Pastel Network recently announced establishing a partnership with Parity Technologies. The collaboration will see Pastel Network bringing permanent storage and NFT security to Polkadot.
As the builders behind Substrate and Polkadot, Parity Technologies is a well-known name in the industry. The partnership is a huge step for the entire NFT community, and it shows that the constant demand for verifiability, security, and reliability is being addressed with Pastel’s modern framework.
The collaboration means Polkadot will access Parity’s Web3 protocols, which can be easily integrated across Layer 1s and Layer 2s dApps. Parity will work with Polkadot’s L1 parachains and DeFi & NFT apps built on the network.
This will allow the venture to integrate:-
- Sense, Near-Duplicate NFT Detection: It uses Deep Learning technology to assess the relative rareness of non-fungible tokens. It helps detect scams, copyright infringement, and counterfeits, providing certification of authenticity.
- Cascade, NFT Data, and Metadata Storage: It is a permanent, distributed redundant storage protocol. It prevents centralized points of error, 404 errors and IPFS pinning, and monthly subscription maintenance.
Since these protocols are lightweight with interoperability for Web3 Open APIs, Polkadot members can access them securely and distributedly.

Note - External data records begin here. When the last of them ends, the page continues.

/-- Settles O7: a scalar command in its format issues (`scalar_issues`), and its effect is read off its fields; what an
engine writes is seen from two EC after the beginning of its AC on (`getAreg_seeLate_landAreg`). -/
theorem registerCommandsResults : Obligations.RegisterCommandsResults := by
  refine ⟨fun e n k a v x hx => ⟨fun he => ?_, fun he hw => ⟨?_, fun b hb => ?_⟩⟩,
    fun s c sl hdue hp hr => ⟨?_, ?_, ?_⟩, ?_⟩
  · exact (getAreg_seeLate_landAreg e n k a v hx a).1 he
  · exact ((getAreg_seeLate_landAreg e n k a v hx a).2 he (hw a)).trans (if_pos rfl)
  · exact ((getAreg_seeLate_landAreg e n k a v hx b).2 he (hw a)).trans (if_neg hb)
  · intro hop h1 h2 h3 h4 h5 h6 h7
    exact scalar_issues hdue hp hr hop (zeroFrom_slot (by omega) _ _ (by simp [slice, slotWords, *])) _
  · intro hop h1 h4 h5 h6 h7
    have hle : opcodeOf sl ≤ 9 := by omega
    obtain ⟨hw1, hw2, hw3, -⟩ := cmdOf_w hle s (ctx s c)
    have hok : setOk (cmdOf s (ctx s c) sl) = true := by
      rw [setOk, hw1, decide_eq_true h1, zeroFrom_slot hle _ _ (by simp [slice, slotWords, *])]; rfl
    obtain ⟨t, ht, hframe, hctx⟩ := scalar_issues hdue hp hr hop hok setEff
    have heff : setEff (cmdOf s (ctx s c) sl) (afterIssue s c sl) =
        writeAreg (dueEc s (ctx s c) sl) (afterIssue s c sl) sl.w1.toNat (sl.w3 ++ sl.w2) := by
      rw [setEff, hw1, hw2, hw3, Nat.mod_eq_of_lt h1]
      exact congrArg (writeAreg _ _ _) (ofNat_words ..)
    rw [heff] at hctx
    refine ⟨t, ht, hframe, hctx, ?_, fun a ha => ?_⟩
    · rw [hctx, getAreg_writeAreg_same]
    · rw [hctx, getAreg_writeAreg_ne _ _ _ ha, getAreg_afterIssue]
  · intro hop h1 h2 h3 h4 h5 h6 h7
    have hle : opcodeOf sl ≤ 9 := by omega
    obtain ⟨hw1, -⟩ := cmdOf_w hle s (ctx s c)
    have hok : ldpOk (cmdOf s (ctx s c) sl) = true := by
      rw [ldpOk, hw1, decide_eq_true h1, zeroFrom_slot hle _ _ (by simp [slice, slotWords, *])]; rfl
    obtain ⟨t, ht, hframe, hctx⟩ := scalar_issues hdue hp hr hop hok ldpEff
    refine ⟨t, ht, hframe, hctx.trans ?_⟩
    rw [ldpEff, hw1, show bits sl.w1.toNat 3 0 = sl.w1.toNat % 16 by simp [bits],
      show bits sl.w1.toNat 9 4 = sl.w1.toNat / 16 by simp only [bits]; omega,
      getPar_afterIssue]
    rfl
  · intro s c sl op d ra rb useImm hdue hp hr hop hd hra hrb hop10 hw h3 h4 h5 h6 h7 x a b
    have hle : opcodeOf sl ≤ 9 := by omega
    obtain ⟨hw1, -⟩ := cmdOf_w hle s (ctx s c)
    obtain ⟨hlt, hfd, hfa, hfb, hfi, hfo⟩ := aluWord_fields hd hra hrb (by omega) hw
    have hok : aluOk (cmdOf s (ctx s c) sl) = true := by
      rw [aluOk, hw1, hfo, decide_eq_true hlt, decide_eq_true hop10, zeroFrom_slot hle _ _ (by simp [slice, slotWords, *])]; rfl
    obtain ⟨t, ht, hframe, hctx⟩ := scalar_issues hdue hp hr hop hok aluEff
    refine ⟨t, alu op a b, ht, hframe, hctx.trans ?_, ?_⟩
    · rw [aluEff, hw1, hfd, hfa, hfo, srcB_cmdOf hle hfi hfb, getAreg_afterIssue, getAreg_afterIssue]; rfl
    · exact alu_spec op a b
end

/-!
## Issue: predicates and comparators (R196, R211, R212)
-/

namespace Sys2Proof.Machine

/-- A predicate bit that has been written (R196). -/
theorem getPred_setPred_same (x : CtxSt) {i : Nat} (h0 : 0 < i) (h16 : i < 16) (b : Bool) : getPred (setPred x i b) i = b := by
  have hbit : (BitVec.ofNat 16 (2 ^ i)).getLsbD i = true := by
    simp only [BitVec.getLsbD_ofNat, Nat.testBit_two_pow_self, h16, decide_true, Bool.and_true]
  rw [getPred, setPred, if_neg (by omega), decide_eq_false (by omega), Bool.false_or]
  generalize BitVec.ofNat 16 (2 ^ i) = m at hbit
  cases b
  · simp [hbit]
  · simp [hbit]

In the long run, the platforms will collaborate to create trustless and decentralized interoperability using a communication bridge. Pastel Network can reach trustless communication with Polkadot using Substrate instance due to its non-parachain blockchain nature.

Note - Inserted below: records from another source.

-- ==== Sys2Proof/Machine/Flags.lean ====
section
/-! DEFINITION. Machine/Flags.lean: the condition flags: how a result sets them, how BR tests them. -/

namespace Sys2Proof.Machine

/-- The flags of a value (10_state.md R27). -/
def condOf (v : Word) : Cond :=
  if bit v 15 then .n else if v = 0 then .z else .p

/-- `setcc(v)` (R27). -/
def State.setcc (s : State) (v : Word) : State := { s with cond := condOf v }

/-- `cond` as the 3-bit mask of R25: N = 100, Z = 010, P = 001, NONE = 000 (log 2). -/
def Cond.mask : Cond → BitVec 3
  | .none => 0b000
  | .n => 0b100
  | .z => 0b010
  | .p => 0b001

/-- BR's mask `w[11:9]`: n is bit 2, z bit 1, p bit 0 (41_control.md R97). -/
def branchMask (n z p : Bool) : BitVec 3 := boolBit n ++ boolBit z ++ boolBit p

/-- BR's test (R97): `(mask & cond) != 0`. -/
def branchTaken (n z p : Bool) (c : Cond) : Bool := branchMask n z p &&& c.mask != 0

/-- `x[dr] <- v`, then `setcc` of the register's value after the write (R27, R29). -/
def State.writeResult (s : State) (dr : Reg) (v : Word) : State :=
  (s.setReg dr v).setcc ((s.setReg dr v).reg dr)

/-- The flag update of GETC and IN: from R0, if `P_TRAP_INPUT_SETS_FLAGS` (43_trap.md R112, R115; log 7). -/
def State.inputFlags (s : State) : State :=
  { s with cond := if Config.trapInputSetsFlags then condOf (s.reg 0) else s.cond }

end Sys2Proof.Machine
end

The Substrate instance can be deployed to the Polkadot network using a common-good community-operate or public utility parachain. In the beginning, Pastel’s network of SuperNodes (high-compute validators) can act as a federation of off-chain agents.
Such scale of interoperability allows Parity and Pastel to bring decentralized NFT security and permanence to the ecosystem. Given the platforms’ global success, their collaboration will render similar results.